= Beginning of Section =

-- ==== Sys2Proof/Tests/Slice0.lean ====
section
/-! SUPPORT. The model's own tests: ill-formed commands are refused, the spec's words decode, one step of each command
gives what the vectors of 95_test_vectors.md give, and every statement with a hypothesis has a witness for each of its
clauses. Expected values are the spec's, not the model's. -/

namespace Sys2Proof.Tests

open Sys2Proof.Machine Sys2Proof.Claims

/-- The state a result leaves, if it is a next state. -/
def after : Result → Option State
  | .next t => some t
  | .fault _ => none
  | .refused _ => none

/-- The fault a result stops on. -/
def faultOf : Result → Option Fault
  | .next _ => none
  | .fault f => some f
  | .refused _ => none

/-- A small H74CE of two batch positions, right after reset. -/
def small : State := State.resetWith { nmax := 2, base := 0x100 }

/-- `small` with a batch of two codewords in `CWB`, and its channels as program 5's transmit side leaves them. -/
def batch2 : State :=
  { small with
    regN := 2
    mem := { small.mem with dib := [(0, 0xA), (1, 1)], cwb := [(0, ⟨0x52, 0⟩), (1, ⟨0x07, 0⟩)] } }

/-- `batch2` with all channels present, channel 3 lost and channel 1 holding `CHV[1][0] = 1`. -/
def lost3 : State :=
  { batch2 with
    chstat := 0x7F
    mem := (((batch2.mem.setChv 1 0 true).setChv 3 1 true).setChe 3 0 true).setChe 3 1 true }

/-- A state with a pending `INVALID_LENGTH` of `ENC 5` (95_test_vectors.md §2.8). -/
def pending : State :=
  { small with status := { small.status with err := 1 }, errcmd := 0x10050000, faultLog := [⟨.invalidLength, 0x10050000⟩] }

/-! ## WellFormed (R70, R79) -/

theorem test_wf_enc : (Instr.enc 255).wf = true ∧ (Instr.enc 256).wf = false := by decide
theorem test_wf_dec : (Instr.dec 255).wf = true ∧ (Instr.dec 256).wf = false := by decide
theorem test_wf_ilv1 : (Instr.ilv1 65535).wf = true ∧ (Instr.ilv1 65536).wf = false := by decide
theorem test_wf_dil : (Instr.dil 65535).wf = true ∧ (Instr.dil 65536).wf = false := by decide
theorem test_wf_chrdy : (Instr.chrdy 65535).wf = true ∧ (Instr.chrdy 65536).wf = false := by decide
theorem test_wf_chlost : (Instr.chlost 65535).wf = true ∧ (Instr.chlost 65536).wf = false := by decide

/-! ## Decoding: words written out from R70 (`OPC` 31:24, `LEN` 23:16, `ARG` 15:0) and R75 -/

theorem test_decode_nop : decodeTableWord 32 0b00000000_00000000_0000000000000000 = some .nop := by decide
theorem test_decode_mvg : decodeTableWord 32 0b00000001_00000000_0000000000000000 = some .mvg := by decide
theorem test_decode_mvh : decodeTableWord 32 0b00000010_00000000_0000000000000000 = some .mvh := by decide
theorem test_decode_clrerr : decodeTableWord 32 0b00001111_00000000_0000000000000000 = some .clrerr := by decide
theorem test_decode_enc : decodeTableWord 32 0b00010000_00000100_0000000000000000 = some (.enc 4) := by decide
theorem test_decode_dec : decodeTableWord 32 0b00010001_10000001_0000000000000000 = some (.dec 129) := by decide
theorem test_decode_edec : decodeTableWord 32 0b00010010_00000000_0000000000000000 = some .edec := by decide
theorem test_decode_ilv : decodeTableWord 32 0b00100000_00000000_0000000000000000 = some .ilv := by decide
theorem test_decode_ilv1 : decodeTableWord 32 0b00100001_00000000_1000000000000001 = some (.ilv1 32769) := by decide
theorem test_decode_dil : decodeTableWord 32 0b00100010_00000000_0000000100000000 = some (.dil 256) := by decide
theorem test_decode_dilb : decodeTableWord 32 0b00100011_00000000_0000000000000000 = some .dilb := by decide
theorem test_decode_chrdy : decodeTableWord 32 0b00110000_00000000_0000000000000110 = some (.chrdy 6) := by decide
theorem test_decode_chlost : decodeTableWord 32 0b00110001_00000000_0000000000000111 = some (.chlost 7) := by decide
theorem test_decode_bclr : decodeTableWord 32 0b00110010_00000000_0000000000000000 = some .bclr := by decide
theorem test_decode_encb : decodeTableWord 32 0b01000000_00000000_0000000000000000 = some .encb := by decide
theorem test_decode_decb : decodeTableWord 32 0b01000001_00000000_0000000000000000 = some .decb := by decide

/-- The illegal words of 95_test_vectors.md §2.8, each rejected by name. -/
theorem test_illegal_words :
    decode 0x13000000 = .illegal (.unknownOpc 0x13) ∧ decode 0x12000001 = .illegal (.nonzeroField 0x12) ∧
    decode 0x00010000 = .illegal (.nonzeroField 0x00) ∧ decode 0x0F000001 = .illegal (.nonzeroField 0x0F) ∧
    decode 0x21010000 = .illegal (.nonzeroField 0x21) ∧ decodeTableWord 32 0xFFFFFFFF = none := by decide

/-- The two words of `ILV1 2` and `CHLOST 3` in 95_test_vectors.md, encoded. -/
theorem test_encode : encode (.ilv1 2) = 0x21000002 ∧ encode (.chlost 3) = 0x31000003 ∧ encode (.dec 7) = 0x11070000 := by
  decide

/-! ## The assembler (R79), on lines of 95_test_vectors.md -/

theorem test_assemble_pseudo : assemble "ENC" = some (.command 0x10040000) ∧ assemble "DEC" = some (.command 0x11070000) := by
  decide +kernel
theorem test_assemble_commands :
    assemble "DEC 5" = some (.command 0x11050000) ∧ assemble "CHLOST 6" = some (.command 0x31000006) ∧
    assemble "DILB" = some (.command 0x23000000) ∧ assemble "ENC 256" = none ∧ assemble "ILV1 65536" = none ∧
    assemble "ILV 1" = none ∧ assemble "DIL" = none := by decide +kernel
theorem test_assemble_accesses :
    assemble "WR N, 0x00000021" = some (.wr 0x0020 0x21) ∧ assemble "WR CWB[1], 3" = some (.wr 0x2004 3) ∧
    assemble "RD CHV[6].w1 -> 0x00000001" = some (.rd 0x4604 1) ∧ assemble "RD 0xFFFC -> 0" = some (.rd 0xFFFC 0) := by
  decide +kernel

/-! ## One step of each command -/

/-- A word put on the bus after reset runs as the next step: `CHRDY 5` (95_test_vectors.md §2.7). -/
theorem test_step_runs : (after (step (State.reset.withFetchWord 32 0x30000005))).map (·.chstat) = some 0x20 := by decide
/-- An illegal word faults in the step that performs it (95_test_vectors.md §2.8). -/
theorem test_step_illegal : (after (step (State.reset.withFetchWord 32 0x13000000))).map
    (fun t => (t.status.word, t.errcmd)) = some (2, 0x13000000) := by decide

= End of Section =

_Work task_
Where the line holding "theorem test_wf_ilv1 : (Instr.ilv1" appears in the listing above, start reproducing exactly, and end with the line holding "theorem test_decode_clrerr : decodeTableWord".

_Written solution_
theorem test_wf_ilv1 : (Instr.ilv1 65535).wf = true ∧ (Instr.ilv1 65536).wf = false := by decide
theorem test_wf_dil : (Instr.dil 65535).wf = true ∧ (Instr.dil 65536).wf = false := by decide
theorem test_wf_chrdy : (Instr.chrdy 65535).wf = true ∧ (Instr.chrdy 65536).wf = false := by decide
theorem test_wf_chlost : (Instr.chlost 65535).wf = true ∧ (Instr.chlost 65536).wf = false := by decide

/-! ## Decoding: words written out from R70 (`OPC` 31:24, `LEN` 23:16, `ARG` 15:0) and R75 -/

theorem test_decode_nop : decodeTableWord 32 0b00000000_00000000_0000000000000000 = some .nop := by decide
theorem test_decode_mvg : decodeTableWord 32 0b00000001_00000000_0000000000000000 = some .mvg := by decide
theorem test_decode_mvh : decodeTableWord 32 0b00000010_00000000_0000000000000000 = some .mvh := by decide
theorem test_decode_clrerr : decodeTableWord 32 0b00001111_00000000_0000000000000000 = some .clrerr := by decide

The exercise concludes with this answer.